MAN101: Principles of Management


Today’s six big ideas
• Who and what we are influences how we see reality.
• We all have numerous biases and shortcuts in our
perception and decision-making.
• The rationality in our decision-making is bounded
(limited).
• Intuition compliments our bounded rationality.
• We make attributions about whether other people’s
behaviour is internally- or externally-caused.
• Certainty is rare, risk is common, and uncertainty is
uncertain.
Differences in perception
• “Research on perception consistently
demonstrates that individuals may look at the
same thing yet perceive it differently.”
(Textbook, p. 477)
• The number of things that could influence how
one individual person views reality is vast (e.g.
differences in brain biology, personality,
motives, interests, experiences, education,
expectations, etc. etc.).
• But perception is also influenced by what or who
is being perceived, not just who is perceiving it.
• Perception is also influenced by the environment
and the circumstances (e.g. time; setting) of who
is perceiving and who or what is being perceived.
Cognitive Biases and Perceptual Shortcuts

• “Even though managers may use ‘rules of thumb’ to [simplify their decision-
making], that doesn’t mean those rules are reliable.

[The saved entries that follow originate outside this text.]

theorem tileLost_keeps
    (hw₀ : Has 0x10f010000000000000000000000000000000000000000000000000000000000000000000000000000080000120000 w₀)
    (g kind tile : Nat) {s : State} (h₀ : Keeps w₀ s₀ s) :
    Keeps w₀ s₀ (tileLost g kind tile s) := by
  unfold tileLost
  repeat' with_reducible first
    | assumption | apply markSuspect_keeps (hw₀.sub rfl) | apply mirrorEvt_keeps (hw₀.sub rfl)

theorem dropFetch_keeps (hw₀ : Has 0x20000 w₀) (g kind tile : Nat) {s : State} (h₀ : Keeps w₀ s₀ s) :
    Keeps w₀ s₀ (dropFetch g kind tile s) := by
  unfold dropFetch
  repeat' with_reducible first
    | assumption | apply keeps_cul (hw₀.sub rfl)

theorem fetchSend_keeps
    (hw₀ : Has 0x10f01000000040002000000000080000000000000000000000000000000000000000000000000000008000a120000 w₀)
    (b : Blk) (kind tile : Nat) (take : Bool) {s : State} (h₀ : Keeps w₀ s₀ s) :
    Keeps w₀ s₀ (fetchSend b kind tile take s) := by
  unfold fetchSend
  repeat' with_reducible first
    | assumption | apply tileLost_keeps (hw₀.sub rfl) | apply culSend_keeps (hw₀.sub rfl) | split
    | apply keeps_cul (hw₀.sub rfl)

theorem ownedTiles_keeps
    (hw₀ : Has 0x10f01000000040002000000000080000000000000004c048fc400000000000000000000000000000008000a920100 w₀)
    (b : Blk) (kind k n : Nat) {s : State} (h₀ : Keeps w₀ s₀ s) :
    Keeps w₀ s₀ (ownedTiles b kind k n s).2 := by
  unfold ownedTiles
  repeat' with_reducible first
    | assumption | apply loadTiles_keeps (hw₀.sub rfl) | apply fetchSend_keeps (hw₀.sub rfl) | split
    | refine keeps_snd (by assumption) ?_

theorem putXfer_keeps (hw₀ : Has 0x20000 w₀) (x : CulXfer) {s : State} (h₀ : Keeps w₀ s₀ s) :
    Keeps w₀ s₀ (putXfer x s) := by
  unfold putXfer
  repeat' with_reducible first
    | assumption | apply keeps_cul (hw₀.sub rfl)

theorem delXfer_keeps (hw₀ : Has 0x20000 w₀) (x : CulXfer) {s : State} (h₀ : Keeps w₀ s₀ s) :
    Keeps w₀ s₀ (delXfer x s) := by
  unfold delXfer
  repeat' with_reducible first
    | assumption | apply keeps_cul (hw₀.sub rfl)

theorem culAck_keeps
    (hw₀ : Has 0x8000040002000000000080000000000000000000000000000000000000000000000000000008000a000000 w₀)
    (g stamp grp status : Nat) {s : State} (h₀ : Keeps w₀ s₀ s) :
    Keeps w₀ s₀ (culAck g stamp grp status s) := by
  unfold culAck
  repeat' with_reducible first
    | assumption | refine incr_keeps (hw₀.sub rfl) _ _ reg_CULVERT_ACKS ?_ | apply culSend_keeps (hw₀.sub rfl)

theorem xferFails_keeps
    (hw₀ : Has 0x10000008000040002000000000080000000000000004004000000000000000000000000000000000008000a12000c w₀)
    (i : Nat) (x : CulXfer) (kind t : Nat) {s : State} (h₀ : Keeps w₀ s₀ s) :
    Keeps w₀ s₀ (xferFails i x kind t s) := by
  unfold xferFails
  repeat' with_reducible first
    | assumption | apply mirrorEvt_keeps (hw₀.sub rfl)
    | refine setEvt_keeps (p := 9) (hw₀.sub rfl) (hw₀.sub rfl) _ _ (by with_unfolding_all rfl) reg_pendFld9 ?_
    | apply setChkFlags_keeps (hw₀.sub rfl) | apply culAck_keeps (hw₀.sub rfl) | apply putXfer_keeps (hw₀.sub rfl)

theorem tileFails_keeps
    (hw₀ : Has 0x10000018000040002000000000080000000000000004004000000000000000000000000000000000008000a12000c w₀)
    (i : Nat) (x : CulXfer) (kind t : Nat) {s : State} (h₀ : Keeps w₀ s₀ s) :
    Keeps w₀ s₀ (tileFails i x kind t s) := by
  unfold tileFails
  repeat' with_reducible first
    | assumption | apply keeps_ite | apply xferFails_keeps (hw₀.sub rfl) | apply putXfer_keeps (hw₀.sub rfl)
    | refine setEvt_keeps (p := 9) (hw₀.sub rfl) (hw₀.sub rfl) _ _ (by with_unfolding_all rfl) reg_pendFld9 ?_
    | refine incr_keeps (hw₀.sub rfl) _ _ reg_CULVERT_NACKS ?_ | apply culSend_keeps (hw₀.sub rfl)

theorem dipTile_keeps (hw₀ : Has 0x200000000 w₀) (i : Nat) (b : Blk) (kind t v : Nat) {s : State} (h₀ : Keeps w₀ s₀ s) :
    Keeps w₀ s₀ (dipTile i b kind t v s) := by
  unfold dipTile
  repeat' with_reducible first
    | assumption | apply keeps_pow (hw₀.sub rfl)

theorem checkMirror_keeps
    (hw₀ : Has 0x10000018000040002000000000080000000000000004004000000000000000000000000000000000008020a12000c w₀)
    (i : Nat) (b : Blk) (x : CulXfer) (kind t : Nat) (bs : List Byte) {s : State} (h₀ : Keeps w₀ s₀ s) :
    Keeps w₀ s₀ (checkMirror i b x kind t bs s) := by
  unfold checkMirror
  repeat' with_reducible first
    | assumption | apply keeps_ite | apply putXfer_keeps (hw₀.sub rfl) | apply dipTile_keeps (hw₀.sub rfl)
    | apply tileFails_keeps (hw₀.sub rfl)

theorem fixEntry_keeps
    (hw₀ : Has 0x800000000000000000000000000000000000004004000000000000000000000000000000000008000000000c w₀) (a v : Nat)
    {s : State} (h₀ : Keeps w₀ s₀ s) :
    Keeps w₀ s₀ (fixEntry a v s) := by
  unfold fixEntry
  repeat' with_reducible first
    | assumption | refine incr_keeps (hw₀.sub rfl) _ _ reg_CULVERT_TABLE_FIX ?_ | apply memStore_keeps (hw₀.sub rfl)

theorem fixOwner_keeps
    (hw₀ : Has 0x800000040002000000000080000000000000000000000000000000000000000000000000000008000a000000 w₀) (b : Blk)
    (x : CulXfer) (t v : Nat) {s : State} (h₀ : Keeps w₀ s₀ s) :
    Keeps w₀ s₀ (fixOwner b x t v s) := by
  unfold fixOwner
  repeat' with_reducible first
    | assumption | refine incr_keeps (hw₀.sub rfl) _ _ reg_CULVERT_TABLE_FIX ?_ | apply culSend_keeps (hw₀.sub rfl)

theorem auditTile_keeps
    (hw₀ : Has 0x10000c00000040002000000000080000000000000004c048fc400000000000000000000000000000008000a92010c w₀)
    (i : Nat) (b : Blk) (x : CulXfer) (kind t : Nat) (bs : List Byte) {s : State} (h₀ : Keeps w₀ s₀ s) :
    Keeps w₀ s₀ (auditTile i b x kind t bs s) := by
  unfold auditTile
  repeat' with_reducible first
    | assumption | apply keeps_ite | apply engRead_keeps (hw₀.sub rfl) | apply putXfer_keeps (hw₀.sub rfl)
    | apply fixEntry_keeps (hw₀.sub rfl) | apply fixOwner_keeps (hw₀.sub rfl) | apply mirrorEvt_keeps (hw₀.sub rfl)
    | refine setEvt_keeps (p := 9) (hw₀.sub rfl) (hw₀.sub rfl) _ _ (by with_unfolding_all rfl) reg_pendFld9 ?_
    | apply culSend_keeps (hw₀.sub rfl) | refine incr_keeps (hw₀.sub rfl) _ _ reg_CULVERT_REPAIR_TWIN ?_
    | apply memStore_keeps (hw₀.sub rfl)

theorem checkAudit_keeps
    (hw₀ : Has 0x10000c00000040002000000000080000000000000004c048fc400000000000000000000000000000008000a92010c w₀)
    (i : Nat) (b : Blk) (x : CulXfer) (kind t : Nat) (bs : List Byte) {s : State} (h₀ : Keeps w₀ s₀ s) :
    Keeps w₀ s₀ (checkAudit i b x kind t bs s) := by
  unfold checkAudit
  repeat' with_reducible first
    | assumption | apply putXfer_keeps (hw₀.sub rfl) | apply auditTile_keeps (hw₀.sub rfl) | split

theorem checkTileAt_keeps
    (hw₀ : Has 0x10000c18000040002000000000080000000000000004c048fc400000000000000000000000000000008020a92010c w₀)
    (i : Nat) (b : Blk) (x : CulXfer) (kind t : Nat) (bs : List Byte) {s : State} (h₀ : Keeps w₀ s₀ s) :
    Keeps w₀ s₀ (checkTileAt i b x kind t bs s) := by
  unfold checkTileAt
  repeat' with_reducible first
    | assumption | apply checkAudit_keeps (hw₀.sub rfl) | apply checkMirror_keeps (hw₀.sub rfl) | split

theorem adoptTable_keeps (hw₀ : Has 0x4004000000000000000000000000000000000008000000000c w₀) (x : CulXfer) (a e n : Nat)
    {s : State} (h₀ : Keeps w₀ s₀ s) :
    Keeps w₀ s₀ (adoptTable x a e n s) := by
  unfold adoptTable
  repeat' with_reducible first
    | assumption | apply memStore_keeps (hw₀.sub rfl)

theorem closeWeights_keeps (hw₀ : Has 0x4004000000000000000000000000000000000008000000000c w₀) (i : Nat) (b : Blk)
    (x : CulXfer) (p : List Byte) {s : State} (h₀ : Keeps w₀ s₀ s) :
    Keeps w₀ s₀ (closeWeights i b x p s) := by
  unfold closeWeights
  repeat' with_reducible first
    | assumption | apply adoptTable_keeps (hw₀.sub rfl) | apply setChkFlags_keeps (hw₀.sub rfl)
    | apply recPut_keeps (hw₀.sub rfl)

theorem closeFactors_keeps
    (hw₀ : Has 0x8000040002000000000080000000000000004004000000000000000000000000000000000008000a00000c w₀) (i : Nat)
    (b : Blk) (x : CulXfer) (p : List Byte) {s : State} (h₀ : Keeps w₀ s₀ s) :
    Keeps w₀ s₀ (closeFactors i b x p s) := by
  unfold closeFactors
  repeat' with_reducible first
    | assumption | apply adoptTable_keeps (hw₀.sub rfl) | apply recPut_keeps (hw₀.sub rfl) | apply culAck_keeps (hw₀.sub rfl)
    | apply setChkFlags_keeps (hw₀.sub rfl) | split

theorem closeRoots_keeps
    (hw₀ : Has 0x8000040002000000000080000000000000004004000000000000000000000000000000000008000a00000c w₀) (i : Nat)
    (b : Blk) (x : CulXfer) (p : List Byte) {s : State} (h₀ : Keeps w₀ s₀ s) :
    Keeps w₀ s₀ (closeRoots i b x p s) := by
  unfold closeRoots
  repeat' with_reducible first
    | assumption | apply adoptTable_keeps (hw₀.sub rfl) | apply recPut_keeps (hw₀.sub rfl) | apply culAck_keeps (hw₀.sub rfl)
    | apply setChkFlags_keeps (hw₀.sub rfl)

theorem auditResults_keeps
    (hw₀ : Has 0x40002000000000080000000000000000000000000000000000000000000000000000008000a000000 w₀) (b : Blk)
    (x : CulXfer) (x1 : List Nat) {x2 : State} (h₀ : Keeps w₀ s₀ x2) :
    Keeps w₀ s₀ (auditResults b x x1 x2) := by
  revert h₀
  fun_induction auditResults b x x1 x2 <;> intro h₀
  all_goals repeat' with_reducible first
    | apply culSend_keeps (hw₀.sub rfl) | apply_assumption -exfalso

Why? Because they may
lead to errors and biases in processing and evaluating information.” (Textbook,
p. 86)
• Differences in how we perceive reality make different people more or less
likely to process some information and overlook other information.
• Because information is so complex, our minds require to the ability to simplify
information so we can make sense of it – but this means we sometimes
automatically miss important information.
Bounded Rationality
• “Managers make decisions rationally, but are limited (bounded) by their
ability to process information. Because they can’t possibly analyze all
information on all alternatives... they accept solutions that are ‘good
enough.’ They’re being rational within the limits (bounds) of their ability to
process information.” (Textbook, p. 78)
• Humans are not computers. We cannot fully objectively analyze information
with precise rationality.
• Effective decision-making as a manager often depends on your ability to
execute an optimal decision with non-optimal information.
• Even with good quality information, we don’t always have the time or energy
to accurately analyze all of it.
• Good decision making is about satisficing (“this decision is good enough.”)
Intuitive Decision Making
• “Making decisions on the basis of experience,
feelings, and accumulated judgment.”
(Textbook, p. 79)
• Intuition is fast, effortless, and unconscious.
• Intuition is about “thinking with our gut”,
more than “thinking with our mind.”
• But intuition is not magical or a sixth sense. It
is simply information that our mind can access
without our direct awareness that we are
accessing it.
• Intuition compliments our bounded rationality.
• But our intuitions can be misguided.
Attribution Theory
• How we judge others based on attributions we make about their behaviour,
and whether it was internally- or externally-caused:
• Internally-caused behaviours are those we attribute to individual control.
• Externally-caused behaviours are those we attribute to situational factors.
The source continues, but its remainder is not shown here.